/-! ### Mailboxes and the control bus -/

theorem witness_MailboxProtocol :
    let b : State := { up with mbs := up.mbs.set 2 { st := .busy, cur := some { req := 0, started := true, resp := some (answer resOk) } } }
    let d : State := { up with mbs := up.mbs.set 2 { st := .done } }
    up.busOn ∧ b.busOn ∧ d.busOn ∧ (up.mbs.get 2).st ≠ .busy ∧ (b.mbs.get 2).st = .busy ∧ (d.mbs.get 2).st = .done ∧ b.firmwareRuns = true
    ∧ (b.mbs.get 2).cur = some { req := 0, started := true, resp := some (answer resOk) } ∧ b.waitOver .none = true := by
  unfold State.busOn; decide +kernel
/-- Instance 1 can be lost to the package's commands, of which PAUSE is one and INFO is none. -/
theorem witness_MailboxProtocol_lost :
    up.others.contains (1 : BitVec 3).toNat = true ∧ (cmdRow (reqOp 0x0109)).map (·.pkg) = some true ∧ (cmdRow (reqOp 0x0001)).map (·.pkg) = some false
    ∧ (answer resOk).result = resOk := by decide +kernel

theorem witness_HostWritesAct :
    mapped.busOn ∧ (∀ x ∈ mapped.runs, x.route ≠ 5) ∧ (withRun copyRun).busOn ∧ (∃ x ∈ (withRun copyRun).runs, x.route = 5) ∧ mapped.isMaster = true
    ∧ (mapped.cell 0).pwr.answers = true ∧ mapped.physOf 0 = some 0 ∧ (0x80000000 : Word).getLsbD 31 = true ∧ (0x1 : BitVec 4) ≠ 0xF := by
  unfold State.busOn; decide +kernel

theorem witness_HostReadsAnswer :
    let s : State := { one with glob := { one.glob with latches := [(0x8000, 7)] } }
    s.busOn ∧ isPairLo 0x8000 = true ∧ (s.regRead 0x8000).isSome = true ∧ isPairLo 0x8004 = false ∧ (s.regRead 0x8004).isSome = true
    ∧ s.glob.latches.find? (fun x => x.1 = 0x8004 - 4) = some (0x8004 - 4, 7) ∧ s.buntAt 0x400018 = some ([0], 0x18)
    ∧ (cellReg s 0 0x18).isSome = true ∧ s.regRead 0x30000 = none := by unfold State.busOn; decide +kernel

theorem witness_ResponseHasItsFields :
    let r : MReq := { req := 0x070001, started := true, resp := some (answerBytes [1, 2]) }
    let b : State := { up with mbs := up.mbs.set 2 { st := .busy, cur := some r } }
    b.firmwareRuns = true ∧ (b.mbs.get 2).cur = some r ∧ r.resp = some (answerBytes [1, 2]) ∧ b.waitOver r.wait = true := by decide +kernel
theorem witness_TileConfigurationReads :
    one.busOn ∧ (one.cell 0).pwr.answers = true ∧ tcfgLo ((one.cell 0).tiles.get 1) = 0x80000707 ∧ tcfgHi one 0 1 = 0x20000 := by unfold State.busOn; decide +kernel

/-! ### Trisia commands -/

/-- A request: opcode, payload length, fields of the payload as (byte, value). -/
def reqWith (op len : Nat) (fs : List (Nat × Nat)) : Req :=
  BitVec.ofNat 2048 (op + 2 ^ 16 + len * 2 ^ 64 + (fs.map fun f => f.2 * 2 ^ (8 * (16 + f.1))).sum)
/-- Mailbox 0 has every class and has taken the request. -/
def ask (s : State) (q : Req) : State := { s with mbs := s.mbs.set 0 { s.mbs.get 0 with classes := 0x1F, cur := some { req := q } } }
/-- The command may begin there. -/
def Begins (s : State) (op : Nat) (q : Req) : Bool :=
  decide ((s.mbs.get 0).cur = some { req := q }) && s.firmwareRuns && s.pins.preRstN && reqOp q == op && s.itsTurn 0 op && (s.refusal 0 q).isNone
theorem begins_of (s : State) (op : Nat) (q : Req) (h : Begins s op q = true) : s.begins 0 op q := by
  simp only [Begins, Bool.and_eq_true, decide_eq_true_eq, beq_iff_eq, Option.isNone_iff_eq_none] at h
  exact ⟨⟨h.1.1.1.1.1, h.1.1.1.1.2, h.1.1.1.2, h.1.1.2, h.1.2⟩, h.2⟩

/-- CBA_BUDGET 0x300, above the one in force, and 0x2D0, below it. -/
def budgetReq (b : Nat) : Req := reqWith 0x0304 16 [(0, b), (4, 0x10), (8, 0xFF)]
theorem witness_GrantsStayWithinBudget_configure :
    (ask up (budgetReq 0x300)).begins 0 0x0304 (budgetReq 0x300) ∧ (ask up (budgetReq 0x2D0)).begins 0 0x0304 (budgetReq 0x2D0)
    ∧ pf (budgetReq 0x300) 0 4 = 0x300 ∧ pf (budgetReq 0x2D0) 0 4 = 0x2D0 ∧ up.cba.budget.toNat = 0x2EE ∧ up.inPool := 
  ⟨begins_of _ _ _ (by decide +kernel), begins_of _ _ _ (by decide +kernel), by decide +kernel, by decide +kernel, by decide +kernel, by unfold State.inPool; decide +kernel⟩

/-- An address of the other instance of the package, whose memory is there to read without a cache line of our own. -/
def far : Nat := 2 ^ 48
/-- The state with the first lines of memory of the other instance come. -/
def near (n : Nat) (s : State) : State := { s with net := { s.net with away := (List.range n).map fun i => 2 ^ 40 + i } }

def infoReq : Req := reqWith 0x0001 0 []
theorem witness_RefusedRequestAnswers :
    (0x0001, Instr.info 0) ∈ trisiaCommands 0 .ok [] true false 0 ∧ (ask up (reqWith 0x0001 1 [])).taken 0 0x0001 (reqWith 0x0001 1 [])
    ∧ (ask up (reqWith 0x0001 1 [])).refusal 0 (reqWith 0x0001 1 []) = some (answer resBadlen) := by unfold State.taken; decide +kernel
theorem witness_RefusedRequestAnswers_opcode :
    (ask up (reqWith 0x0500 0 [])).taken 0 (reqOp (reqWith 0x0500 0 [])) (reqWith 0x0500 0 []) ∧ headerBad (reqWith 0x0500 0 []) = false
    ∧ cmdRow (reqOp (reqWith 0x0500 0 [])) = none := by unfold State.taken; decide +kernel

▶ _Exercise description_
Taking the line with "decide ((s.mbs.get 0).cur" as the first and the line with "h.1.1.2, h.1.2⟩, h.2⟩" as the last, retype that stretch of the data above exactly, with no other lines.

▶ _Result for this exercise_
  decide ((s.mbs.get 0).cur = some { req := q }) && s.firmwareRuns && s.pins.preRstN && reqOp q == op && s.itsTurn 0 op && (s.refusal 0 q).isNone
theorem begins_of (s : State) (op : Nat) (q : Req) (h : Begins s op q = true) : s.begins 0 op q := by
  simp only [Begins, Bool.and_eq_true, decide_eq_true_eq, beq_iff_eq, Option.isNone_iff_eq_none] at h
  exact ⟨⟨h.1.1.1.1.1, h.1.1.1.1.2, h.1.1.1.2, h.1.1.2, h.1.2⟩, h.2⟩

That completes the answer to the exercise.